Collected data
-- ==== Sys2Proof/Machine/Cells.lean ====
section
/-! DEFINITION. Sparse storage: a list of (index, byte) pairs in one canonical form. An index that is not
listed holds 0, so no listed byte is 0; the indexes rise strictly. Memory (10_state.md R38) and the
framebuffer (R36) are both held so. -/

namespace Sys2Proof.Machine

/-- The byte at index `k`: 0 where nothing is listed (10_state.md R36, R38). -/
def cellGet (cs : List Host.Cell) (k : Nat) : Byte :=
  match cs with
  | [] => 0
  | c :: rest => if c.1 = k then c.2 else cellGet rest k

/-- The list with `(k, v)` at its place in the order. -/
def cellInsert (cs : List Host.Cell) (k : Nat) (v : Byte) : List Host.Cell :=
  match cs with
  | [] => [(k, v)]
  | c :: rest =>
    if k < c.1 then (k, v) :: c :: rest
    else if c.1 = k then (k, v) :: rest
    else c :: cellInsert rest k v

/-- The list with the byte at `k` set to `v`; setting 0 removes the entry. -/
def cellSet (cs : List Host.Cell) (k : Nat) (v : Byte) : List Host.Cell :=
  if v = 0 then cs.filter (fun c => c.1 != k) else cellInsert cs k v

/-- The canonical form: indexes strictly rising and no byte 0 listed. -/
abbrev cellsWf (cs : List Host.Cell) : Prop :=
  cs.Pairwise (fun c d => c.1 < d.1) ∧ ∀ c ∈ cs, c.2 ≠ 0

end Sys2Proof.Machine
end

Task prompt ->
Give an exact transcription of the data shown above.

Solution ->
-- ==== Sys2Proof/Machine/Cells.lean ====
section
/-! DEFINITION. Sparse storage: a list of (index, byte) pairs in one canonical form. An index that is not
listed holds 0, so no listed byte is 0; the indexes rise strictly. Memory (10_state.md R38) and the
framebuffer (R36) are both held so. -/

namespace Sys2Proof.Machine

/-- The byte at index `k`: 0 where nothing is listed (10_state.md R36, R38). -/
def cellGet (cs : List Host.Cell) (k : Nat) : Byte :=
  match cs with
  | [] => 0
  | c :: rest => if c.1 = k then c.2 else cellGet rest k

/-- The list with `(k, v)` at its place in the order. -/
def cellInsert (cs : List Host.Cell) (k : Nat) (v : Byte) : List Host.Cell :=
  match cs with
  | [] => [(k, v)]
  | c :: rest =>
    if k < c.1 then (k, v) :: c :: rest
    else if c.1 = k then (k, v) :: rest
    else c :: cellInsert rest k v

/-- The list with the byte at `k` set to `v`; setting 0 removes the entry. -/
def cellSet (cs : List Host.Cell) (k : Nat) (v : Byte) : List Host.Cell :=
  if v = 0 then cs.filter (fun c => c.1 != k) else cellInsert cs k v

/-- The canonical form: indexes strictly rising and no byte 0 listed. -/
abbrev cellsWf (cs : List Host.Cell) : Prop :=
  cs.Pairwise (fun c d => c.1 < d.1) ∧ ∀ c ∈ cs, c.2 ≠ 0

end Sys2Proof.Machine
end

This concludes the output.